У меня есть вложенное значение для l oop ниже (что мало что делает, но это более простая версия того, что я хотел бы сделать). Я хотел бы распараллелить это вычисление.
x=seq(-4,4,length.out=1000)
y1 = pnorm(x)
y2 = pnorm(x, mean = 2)
y3 = pnorm(x, mean = 2.1)
y4 = pnorm(x, mean = 2.2)
y5 = pnorm(x, mean = 2.3)
y6 = pnorm(x, mean = 2.4)
y7 = pnorm(x, mean = 2.5)
y8 = pnorm(x, mean = 2.6)
A = matrix(c(y1,y2),nrow = 2, byrow =TRUE)

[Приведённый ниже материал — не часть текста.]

-- ==== Sys2Proof/Machine/State.lean ====
section
/-!
DEFINITION. The state of the HK32 as plain data, with State.reset. A field's default is its reset value: the spec's
where the spec gives one, else the value the named log entry gives (notes/assumptions/2.md). The record that a table
does not list is the record with every default (Machine/Ops.lean reads it so).
-/
namespace Sys2Proof.Machine

/-- Reasons the machine stops. No row of the table stops it: every address that no block holds reads 0 and raises
HOST_DECODE (R516), and an unpowered block ignores what reaches it. -/
inductive Fault where
  /-- Raised by no meaning. Safe. -/
  | unused
  deriving DecidableEq, Repr

/-- Reasons a command has no meaning. -/
inductive Refusal where
  /-- The arm of a command whose meaning is not written yet. Safe: nothing is claimed of it. -/
  | notModelled (mnemonic : String)
  deriving DecidableEq, Repr

/-! ### What leaves the device -/

/-- Something the block puts on a ball or a wire, or returns to a host read. The list of them is the model's own field:
it records what the spec says is sent, newest first (notes/assumptions/4.md). -/
inductive Out where
  /-- A host register or memory read returned this value (R234); `busy`: BUSY_N marked it without effect (R236). -/
  | readData (h : HostId) (addr : Nat) (v : Word) (busy : Bool)
  /-- BUSY_N of a port gave the conflict pulse (R551). -/
  | busyPulse (h : HostId)
  /-- BUSY_N marked a WRITE that found the port's write buffer full (R236). -/
  | busyWrite (h : HostId)
  /-- A reply packet on the bulk IN stream of an instance with no bound host, or in a REPLY frame (R228, R240). -/
  | reply (via : Via) (bytes : List Byte)
  /-- The bytes of a bulk IN record, and the end of a transfer, `zlp` with a zero-length packet (R247). -/
  | bulkIn (inst : Nat) (record : List Byte)
  | bulkInEnd (inst : Nat) (zlp : Bool)
  /-- The pending report of the interrupt IN endpoint (R249); `none` is a NAK. -/
  | pendingReport (inst : Nat) (report : Option (List Nat))
  /-- The handshake or data stage of a control request to the service function (R244, R245). -/
  | svcData (inst : Nat) (bytes : List Byte)
  | svcStall (inst : Nat)
  | svcNak (inst : Nat)
  | svcAck (inst : Nat)
  /-- Remote wake K driven by an instance (R250). -/
  | svcRemoteWake (inst : Nat)
  /-- The bytes of a trunk frame, from the destination MAC address to the FCS (R303). -/
  | frame (trunk : Nat) (bytes : List Byte)
  /-- Tn_PHYRST_N (R301). -/
  | phyReset (trunk : Nat) (low : Bool)
  /-- An MDIO access to a register of a PHY: a write of a value, or a read (R301). -/
  | mdio (trunk reg : Nat) (write : Option Half)
  /-- What a port presents on CC (R42). -/
  | cc (port : Nat) (present : Nat)
  /-- A port's root reset, K, SOF start and stop, chirp answer (R42, R47, R70). -/
  | busReset (port : Nat)
  | busK (port : Nat)
  | sofStart (port : Nat)
  | sofStop (port : Nat)
  | chirpKJ (port : Nat)
  /-- SOF with its frame number (R85 to R87). -/
  | sof (port : Nat) (frameNo : Nat)
  /-- The keep-alive EOP that a low-speed port sends in place of SOF (R48). -/
  | lsEop (port : Nat)
  /-- A control request to an instrument or a hub, as its 8 setup bytes (R50, R60, R67). -/
  | usbRequest (port addr : Nat) (setup : List Byte)
  /-- A transaction on the wire of a context: OUT data, or an IN token (R107). -/
  | usbOut (epid : Nat) (payload : List Byte)
  | usbIn (epid : Nat)
  | usbPing (epid : Nat)
  /-- A PD message of the HK32 on a port, 32 for the service port; a Source_Capabilities or Request carries its words. -/
  | pd (port : Nat) (msg : PdMsg) (words : List Word)
  /-- Hard Reset signalling (R358). -/
  | pdHardReset (port : Nat)
  /-- One Timebase frame on Pn_SBU for a whole second (R369): the widths in ms of the pulses of slots 0 to 42. -/
  | sbuFrame (port : Nat) (pulses : List Nat)
  /-- Pn_SBU goes high-impedance (R370). -/
  | sbuHighZ (port : Nat)
  /-- A CAN frame offered for arbitration (R426, R428). -/
  | canSend (ch obj : Nat) (ident : Word) (classic : Bool) (data : List Byte)
  | canReference (ch : Nat) (ident : Word) (cycle : Nat)
  /-- CANn_STB (R405). -/
  | canStb (ch : Nat) (high : Bool)
  /-- PPS_OUT rises or falls (R449). -/
  | ppsOut (high : Bool)
  /-- RAIL_EN (R462). -/
  | railEn (high : Bool)
  deriving DecidableEq, Repr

B = array(c(y3,y4,y5,y6,y7,y8), dim = c(1000,3,2))
tt = 1:1000
BB = 3
set.seed(1)
BBB = runif(BB)
res=matrix(0,nrow=2,ncol=2)
width = double(2)
for(i in 1:2){
Ai=A[i,]
Bi=B[,,i]
C = approx(Ai, tt, BBB)$y
D=double(BB)
for(j in 1:3){
D[j]=approx(tt, Bi[,j], C[j])$y
}
alphastar=quantile(D,c(0.1/2,1-0.1/2))
res[i,]=approx(Ai, tt, alphastar)$y
width[i] = diff(res[i,])
}
Есть несколько похожих вопросов Q1 и Q2 , но они не отвечают на мой вопрос. Таким образом, мои вычисления имеют следующую форму:
for(i in 1:2){
code involving only i subscript
for(j in 1:3){
code which uses output from above
}
code involving output from j loop
}
Можно ли таким образом вкладывать циклы, используя foreach? Я хотел бы, чтобы этот код возвращал res (матрицу) и width (вектор).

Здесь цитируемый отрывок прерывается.